Windows: Download and install from Microsoft ODBC Driver for SQL Server.

3. Verify Installation

After installation, verify that the ODBC driver is available:

bash
odbcinst -q -d

You should see ODBC Driver 18 for SQL Server in the list.

4. Permissions

Your Azure identity must have access to query the SQL Analytics Endpoint (same permissions as accessing the endpoint via SQL tools).

5. Python Dependencies

The fabric-onelake extra includes sqlalchemy and pyodbc dependencies. Install them with:

bash
pip install 'acryl-datahub[fabric-onelake]'

Note: If you encounter libodbc.so.2: cannot open shared object file errors, ensure the ODBC driver manager is installed (step 1 above).

View Extraction

View extraction reuses the SQL Analytics Endpoint connection from SQL Analytics Endpoint Setup — the same ODBC driver applies, and views are skipped unless sql_endpoint.enabled is true.

Reading view definitions (needed for view-to-table lineage) requires VIEW DEFINITION permission on the SQL Analytics Endpoint.
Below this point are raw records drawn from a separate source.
/-- The whole module, and the queue of commands that wait for it. -/
structure State where
  pending : List Instr := []        -- the commands waiting, first in first out; empty
  now : BitVec 64 := 0              -- module time in µs, 64; R284; 0
  freeCtr : Nat := 0                -- the model's own: free values taken so far; DESIGN CHOICE 0 (3)
  mem : Mem := []                   -- device bytes by 52-bit address, host aperture included; R179; none listed
  home : List (Nat × Nat) := []     -- home bits of the 4 KiB pages, as rising ranges [first, last + 1) of home pages; R189; homeless
  units : Tbl KUnit := []           -- 512 knit units; R8; each as KUnit's defaults
  signals : List SemRef := []       -- semaphore signals on their way; R140; none
  lists : Tbl WorkList := []        -- declared work lists; R164; none
  posted : List (Nat × Nat × Rec64) := []  -- KV and route commands stored to a queue beat and not yet served (panel, stack, command); R229; none
  claims : Tbl (List Claim) := []   -- claims at each work counter, clusters 0-63 then regions 64-79; R167; none
  reducers : Tbl Reducer := []      -- 16 entries of each region; R173; free
  hanks : Tbl Hank := []            -- allocated hanks of T1 and T2; R198; all FREE
  hostPins : Tbl Nat := []          -- host part of each hank's pin count; R203; 0
  allocs : List AllocWait := []     -- allocations not served yet; R200; none
  nextEpoch : Nat := 1000           -- module time in µs of the next pool epoch boundary; R199; one period (79)
  moves : List MoveRec := []        -- moves queued and running, in order of arrival; R193; none
  nextId : Nat := 0                 -- the model's own: identifiers given to moves and admin commands; DESIGN CHOICE 0 (3)
  stackTbl : Tbl Stack := []          -- 4 stacks; R8; each as Stack's defaults
  panels : Tbl Panel := []          -- 16 panels; R345; none created
  catalogue : List CatEntry := []   -- 1,024 entries; R269; DESIGN CHOICE none (5)
  slots : Tbl Slot := []            -- 16,384 request slots; R282; FREE
  clients : Tbl Client := []        -- 4,096 clients; R314; 0
  sched : Option Schedule := none   -- running schedule; R295; none
  schedNext : Option (Option Schedule) := none  -- accepted and not yet running; R295; none
  schedStart : BitVec 64 := 0       -- start of the present period; R295; 0
  rings : Tbl Ring := []            -- 4,096 ring contexts; R330; DISABLED
  ringRegs : RingRegs := {}
  db : DbRegs := {}
  irq : IrqRegs := {}
  agingSteps : BitVec 6 := 0x10     -- PANEL_AGING.STEPS, 6; R315; 0x10
  urgentUs : BitVec 16 := 0x07D0    -- PANEL_AGING.URGENT_US, 16; R315; 0x07D0
  epochUs : BitVec 20 := 0x3E8      -- POOL_EPOCH.PERIOD_US, 20; R220; 0x3E8
  rdThreshold : BitVec 16 := 0xC8   -- POOL_T3_RD.THRESHOLD, 16; R220; 0xC8
  patrolHours : BitVec 16 := 0x48   -- POOL_T3_PATROL.HOURS, 16; R220; 0x48
  host : HostFn := {}
  admin : List AdminCmd := []       -- admin commands taken and running; R343; none
  adminWait : List Rec64 := []      -- read from ring 0 and not yet taken; R343; none
  latches : List (Nat × BitVec 32) := []  -- latched upper halves by register offset; R508; none
  bus : Reply := .none              -- answer to the last access; R323; none
  outbox : List Out := []           -- what the module has sent; R354; nothing
  mbx : Mbx := {}
  links : Links := {}
  ply : Ply := {}
  power : Power := {}
  boot : Boot := {}
  nv : NonVolatile := {}
  tap : Tap := {}
  ctrs : List (Ctr × Nat) := []     -- every counter of the manual, absent 0; R430; 0
deriving DecidableEq, Repr

/-- The machine right after reset: time 0 of a power-on start (R459, R461), power good just signalled. -/
def State.reset : State := {}

end Sys2Proof.Machine
end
The workspace Viewer role used for table ingestion is not sufficient — it grants db_datareader only, which causes INFORMATION_SCHEMA.VIEWS.VIEW_DEFINITION to return NULL. There is no workspace-level toggle for this permission; you must choose one of:

  • Grant VIEW DEFINITION per Lakehouse/Warehouse (recommended for least privilege — keeps the identity at workspace Viewer):

    sql
    GRANT VIEW DEFINITION ON DATABASE::<lakehouse_or_warehouse_name> TO [<service_principal_name>];
    
  • Assign a higher workspace role (Contributor, Member, or Admin) on the workspaces you ingest.
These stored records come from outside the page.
/-- Tiles of writable memory that an engine reads: whether all pass. One that does not is lost (R208, R211). -/
def engineTiles (c : Cast) : List TilePlace → State → Bool × State
  | [], s => (true, s)
  | x :: t, s =>
    match engineTile c x s with
    | (true, s) => engineTiles c t s
    | (false, s) => (false, loseTile c x s)

/-- The pages of an extent under a range of it are written from a source's copy (R208 step 3). -/
def removePages (c : Cast) (x : ImageAt) (src : Source) (s : State) (r : Nat × Nat × Nat) : State :=
  match x.offs.find? (·.1 == r.1) with
  | none => s
  | some o =>
    let lo := r.2.1 / 4096 * 4096
    let n := cdiv (r.2.1 - lo + r.2.2) 4096 * 4096
    areaPut c r.1 lo (src.bytes s x (o.2 + lo) n) s

/-- Steps 2 and 3 of R208 for a tile: re-request from a producer that retains it, then re-move from each source of the
extent in turn, the last the pages a neighbour delivered (`peer`, by their number in the image); whether the bytes at the
place then pass. -/
def recoverBy (c : Cast) (x : TilePlace) (peer : List (Nat × List Byte)) (s : State) : Bool × State :=
  let first := match findRetained s (x.addr c) with
    | some r => let s := rewriteTile c x r.2.1 r.2.2 s; (x.ok s c, s)
    | none => (false, s)
  if first.1 then first
  else
    match extentOf s c (x.addr c) with
    | none => first
    | some y =>
      trySources (stackOf (x.addr c)) y y.off x.len [] (fun src s => x.ranges.foldl (removePages c y src) s)
        (fun s => x.ok s c) (y.sources ++ (if peer.isEmpty then [] else [.neighbour peer])) first.2

/-- The recovery of a tile waits for the return of pieces of its staged copy (R202). -/
def recoveryReturns (c : Cast) (x : TilePlace) (s : State) : Option State :=
  match extentOf s c (x.addr c) with
  | some y => returnStaged y.entry y.off x.len s
  | none => none

/-- Steps 2 to 4 of R208 for a tile of a unit; what cannot be recovered is lost, and the panel's requests in work end with
DATA_LOST (R211). -/
def recoverTile (u p : Nat) (c : Cast) (x : TilePlace) (peer : List (Nat × List Byte)) (s : State) : State :=
  let fin (s : State) : State := modUnit u (fun x => { x with recover := none }) s
  match recoveryReturns c x s with
  | some s => s
  | none =>
    match recoverBy c x peer s with
    | (true, s) => fin s
    | (false, s) => fin (lostForPanel p (loseTile c x s))

end Sys2Proof.Machine
end

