/-- The tile of a tile segment of a panel's units whose payload begins at an address. -/
def appendSeg (s : State) (p a : Nat) (c : Cast) : Option TilePlace :=
  (panelUnits s p).findSome? fun u => segTileAt (getUnit s u) c a

/-- Bytes of the rows of an APPEND: key rows and then value rows, one after another from SRC (log entry 17). -/
def appendBytes (k : KvDecl) (a : Rec64) : Nat := 2 * kvCount a * k.heads * k.dim * kvElem k

/-- The append tiles of a command are checked (R207, R240): a status with which the request ends, or none. Rows that leave
T1 are an access to a reserved address, which the base die of the queue beat counts (R181, R229), rows that hold no datum a no-home access (R190); SRC that is no tile's
address is no APPEND's (log entry 17); a tile that fails is lost (R208, R211). -/
def checkAppend (p : Nat) (k : KvDecl) (cmd : Nat × Rec64) (s : State) : Option Nat × State :=
  let a := cmd.2
  let src := kvSrc a
  let n := appendBytes k a
  if tierRange src n != 1 then (some stBad, bump (.reservedAddr cmd.1) 1 s)
  else if !homeAll s src n then (some stBad, bump (.noHome (stackOf src)) 1 s)
  else
    match (getCast s p).bind fun c => (appendSeg s p src c).map fun t => (c, t) with
    | none => (some stBad, bump (.rejectedKv p) 1 s)
    | some (c, x) =>
      match engineTiles c ((List.range (cdiv n x.len)).map x.plus) (touch src n s) with
      | (true, s) => (none, s)
      | (false, s) => (some stDataLost, s)

/-- The append tiles of several commands, checked until one fails. -/
def checkAppends (p : Nat) (k : KvDecl) (l : List (Nat × Rec64)) (s : State) : Option Nat × State :=
  l.foldl (fun acc a => if acc.1.isSome then acc else checkAppend p k a acc.2) (none, s)

/-- Rows of every layer and group at position `n0 + r` of a scatter. -/
def scatterPos (p : Nat) (sc : Scatter) (k : KvDecl) (n0 t : Nat) (s : State) : State :=
  let rb := k.heads * k.dim * kvElem k
  (lgPairs k).foldl (fun s lg =>
    match sc.appends.find? fun a => kvLayer a == lg.1 && kvGroup a == lg.2 with
    | some a =>
      let i := t - n0
      scatterRow p sc.slot lg.1 lg.2 t (rd s (kvSrc a + i * rb) rb) (rd s (kvSrc a + (sc.rows + i) * rb) rb) s
    | none => s) s

/-- The pages that the next position of a scatter needs (R239): taken when it is the first of its page index. -/
def scatterPages (p : Nat) (sc : Scatter) (k : KvDecl) (s : State) : Bool × State :=
  if sc.next % k.tp = 0 then takePages p sc.slot (sc.next / k.tp) s else (true, s)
If neither is acceptable for your environment, set extract_views: false to skip view ingestion. Views will still appear without definitions if you ingest them at Viewer level, but lineage will be missing.

References: Fabric Warehouse roles and permissions, Lakehouse workspace roles.

Query Usage Statistics

Usage extraction reads queryinsights.exec_requests_history over the SQL Analytics Endpoint. It reuses the ODBC setup from SQL Analytics Endpoint Setup, so sql_endpoint.enabled must be true — the configuration validator rejects usage.include_usage_statistics=true otherwise.
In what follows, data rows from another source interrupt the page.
/-- Steps 2 to 4. While an allocation waits for an eviction the panel stays CASTING without a pattern, and ALLOC_WAKE
tries again (R200). -/
def castSteps (p id : Nat) (x : Panel) (e : CatEntry) (s : State) : State :=
  let i := e.img
  let s := clearSites p s
  match placeAll s i 0 (castMap x) with
  | none => castFail p id stPanelDown s
  | some pl =>
    let c0 := withEntry
      { model := e.model, wversion := e.wversion, admission := e.wversion, img := i, cmap := castMap x, place := pl }
    match takeDirectory p i s with
    | (.none_, s) => castFail p id stMappingFault (castFault p (physUnit c0 (ihVentryUnit i)) 0x0C none none s)
    | (.wait, s) => s
    | (.got base, s) =>
      let dir := { c0 with dirBase := base }
      match takeAreas p (areaNeeds c0.cmap i e.wversion) [] s with
      | (.none_, a, t, s) =>
        let u := (a.map fun a => 32 * a.region).getD 0
        castFail p id stMappingFault (castFault p u 0x04 none none (freeCast { dir with areas := t } s))
      | (.wait, _, t, s) => freeCast { dir with areas := t } s
      | (.got _, _, t, s) =>
        match castOverflow s c0 with
        | some (u, res, v, l) => castFail p id stMappingFault (castFault p u res v (some l) (freeCast { dir with areas := t } s))
        | none =>
          let c := { dir with areas := t, tau := BitVec.ofNat 32 i.pat.stepNs,
                              rings := ((i.pat.kv.map (·.rings)).getD []).map fun r => (r.ring, {}) }
          let s := modPanel p (fun x => { x with cast := some c, fault := none, mapFault := false }) s
          bump (.spareSubst p) pl.length (castChannels p c (castWrite p c s))

/-- Steps 1 to 4. The header is read from the staged copy, when one exists, and otherwise from the catalogue; a staged copy
in T3 is returned first, with the panel CASTING as while an allocation waits (R202, R275). -/
def castTry (p id : Nat) (x : Panel) (e : CatEntry) (s : State) : State :=
  match returnStaged e 0 4096 s with
  | some s => s
  | none =>
    let s := catCount p e 0 4096 s
    if castPanelOk s x e.img then castSteps p id x e s else castFail p id stBad s

def runCastOn (id : Nat) (d : Rec64) (s : State) : State :=
  let p := dPanel d
  match getPanel s p with
  | none => adminDone id stBad 0 (bump (.castOns p stBad) 1 s)
  | some x =>
    if x.st != .empty then adminDone id stBad 0 (bump (.castOns p stBad) 1 s)
    else
      let s := modPanel p (fun x => { x with st := .casting, castCmd := some id, swatching := false, drained := false,
                                             fault := none, mapFault := false }) s
      match catFind s (dModel d) (dWver d) with
      | none => castFail p id stBad s
      | some e =>
        castTry p id x e s

/-- A cast-on that waits for a hank, or for its staged copy, tries its steps again. -/
def castRetry (p : Nat) (s : State) : State :=
  match getPanel s p with
  | none => s
  | some x =>
    match x.castCmd.bind (adminCmd s) with
    | none => s
    | some c =>
      if x.st != .casting || x.swatching || x.cast.isSome || dOp c.d != 0x83 then s
      else
        match catFind s (dModel c.d) (dWver c.d) with
        | none => castFail p c.id stBad s
        | some e => if s.allocs.any (·.who == .cast p) then castSteps p c.id x e s else castTry p c.id x e s

/-- ALLOC_WAKE: a hank of a tier has freed; the first allocation that waits for one there is tried again: a move, else a
cast-on (R200). -/
def execAllocWake (tier2 : Bool) (s : State) : Result :=
  let tier := if tier2 then 2 else 1
  .next (match (moveOrder s).find? fun m =>
      moveReady s m && !m.placed && m.dtier == tier && (lowestFree s tier (domainOwner m.panel)).isSome with
    | some m => startMove m [] s
    | none =>
      match s.panels.find? fun q => q.2.st == .casting && !q.2.swatching && q.2.cast.isNone with
      | some q => castRetry q.1 s
      | none => s)

/-- CHANNEL_OPEN for each receive channel of a panel (R388, R393). -/
def openChannels (p : Nat) (s : State) : State :=
  s.links.ports.foldl (fun s pp =>
    (pp.2.recv.filter fun r => r.2.panel == p).foldl (fun s r =>
      let s := modPort pp.1 (fun x => { x with recv := tset x.recv r.1 { r.2 with open_ := true } }) s
      if pp.2.st = .up then sendService pp.1 (serviceHdr 0xA 0 0 r.1 r.2.crn.toNat r.2.credits) [] s else s) s) s

/-- Units that hold a program start at address 0 (R106). -/
def startUnits (p : Nat) (s : State) : State :=
  (panelUnits s p).foldl (fun s u =>
    if (getUnit s u).run == .stopped then goTo u 0 (modUnit u (fun x => { x with run := .running }) s) else s) s

/-- The device's prologue on the outbound run and step links, whose reading side it takes: the empty semaphore of every
writing unit, once for each buffer (R149, R288). -/
def linkPrologue (p : Nat) (s : State) : State :=
  match getCast s p with
  | none => s
  | some c =>
    let of_ (l : Option LinkDecl) : List SemRef :=
      (l.map fun k => (List.replicate k.depth (k.outWriters.map (physSem c))).flatten).getD []
    sendSignals (of_ c.img.pat.runLink ++ of_ c.img.pat.stepLink) s

/-- Step 6: the panel is READY. -/
def castReady (p : Nat) (s : State) : State :=
  linkPrologue p (startUnits p (modPanel p (fun x => { x with st := .ready, castCmd := none }) s))

/-- The places of an extent can be written: its hanks in T3 return first (R202), and a write to the source of a running move
is held (R194). A lazy extent has none: it will be copied from the new image. -/
def extentReady (p : Nat) (c : Cast) (id : Nat) (s : State) : Option State :=
  match tget c.areas id with
  | none => none
  | some a =>
    match a.locs.zipIdx.filterMap fun l => match l.1 with
        | .absent t3 => some (l.2, t3)
        | _ => none with
    | [] => if a.locs.any fun l => match l with
        | .addr b => inTransit s b hankBytes
        | _ => false then some s else none
    | l => some (l.foldl (fun s h => submitReturn p id h.1 h.2 a.tier2 s) s)

/-- What the copy of an extent out of a catalogue entry waits for: pieces of the staged copy, or hanks of the extent. -/
def copyWaits (p : Nat) (c : Cast) (e : CatEntry) (x : Ext) (s : State) : Option State :=
  match returnStaged e x.off x.len s with
  | some s => some s
  | none => extentReady p c x.id s

/-- A hank of an extent holds no datum: a write of it is answered no-home (R190). -/
def extentGone (s : State) (c : Cast) (id : Nat) : Bool :=
  (tget c.areas id).any fun a => a.locs.any fun l => match l with
    | .addr b => !homeAll s b hankBytes
    | .lost => true
    | _ => false

/-- CAST_ON_COPY_DONE: the extent copies end (R275 steps 5 and 6). `ok` is false when a piece could not be read. -/
def execCastOnCopyDone (panel : BitVec 4) (ok : Bool) (s : State) : Result :=
  let p := panel.toNat
  .next (match getPanel s p with
    | none => s
    | some x =>
      match x.cast, x.castCmd.bind (adminCmd s) with
      | some c, some cmd =>
        if dOp cmd.d != 0x83 then s
        else if x.st == .faulted then castEnd p cmd.id stPanelDown s
        else
          match x.st == .casting, catFind s c.model c.wversion with
          | false, _ => s
          | true, none => castFail p cmd.id stDataLost s
          | true, some e =>
            let exts := (extents c.img).filter (·.place < 4)
            if !ok then castFail p cmd.id stDataLost (catFailed e s)
            else
              match exts.findSome? fun x => copyWaits p c e x s with
              | some s => s
              | none =>
                if exts.any fun x => extentGone s c x.id then castFail p cmd.id stBad s
                else
                  let s := exts.foldl (fun s x => catCount p e x.off x.len (areaWrite c x.id 0 (catRead s e x.off x.len) s)) s
                  castEnd p cmd.id stDone (castReady p (openChannels p s))
      | _, _ => s)

/-! ## BIND_OFF (R277) -/

/-- Place a marker of the device on the version-marker entry of a panel, when its strand has room (R264, R292). -/
def placeEntry (p : Nat) (m : Nat) (s : State) : Option State :=
  match getCast s p with
  | none => none
  | some c =>
    let u := c.ventry.1
    let i := c.ventry.2
    let q := getIn (getUnit s u) i
    if q.laneRoom false || q.spillEn then some (deviceMarker u i (BitVec.ofNat 16 m) s) else none

/-- A stop marker that is due is placed when there is room (R292). -/
def placeStop (p : Nat) (s : State) : State :=
  match getCast s p with
  | none => s
  | some c =>
    if c.stopDue then
      match placeEntry p 0x5000 s with
      | some s => modCast p (fun c => { c with stopDue := false }) s
      | none => s
    else s

def runBindOff (id : Nat) (d : Rec64) (s : State) : State :=
  let p := dPanel d
  match getPanel s p with
  | none => adminDone id stBad 0 s
  | some x =>
    let close (s : State) : State := modPanel p (fun x => { x with castCmd := some id, drained := false }) s
    match x.st with
    | .ready => placeStop p (modCast p (fun c => { c with stopDue := true }) (modPanel p (fun x => { x with st := .binding, closedAt := s.us }) (close s)))
    | .swapping => close (faultPanel p stPanelDown s)
    | .faulted => close s
    | _ => adminDone id stBad 0 s

/-- Slots of a panel that belong to its step in flight. -/
def inStep (s : State) (p i : Nat) : Bool :=
  (getCast s p).any fun c => c.step.any fun st => st.2.any fun r => r.slot == i && !r.removed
Required role. Visibility into queryinsights is scoped per workspace. The ingesting identity (service principal, managed identity, or user) needs Contributor or higher on each workspace whose Lakehouses/Warehouses you want usage for. The workspace Viewer role used for table ingestion is not sufficient: per Microsoft's docs, queryinsights requires "contributor or higher permissions" on a Premium-capacity workspace, and full query text — needed for SQL parsing and column-level usage — is only exposed to Admin, Member, and Contributor roles.

Retention and latency. Fabric retains queryinsights for 30 days only — older history cannot be backfilled, so configure usage.start_time accordingly. Newly executed queries can take up to 15 minutes to appear, increasing under concurrency. System queries and queries from outside a user's context are not surfaced.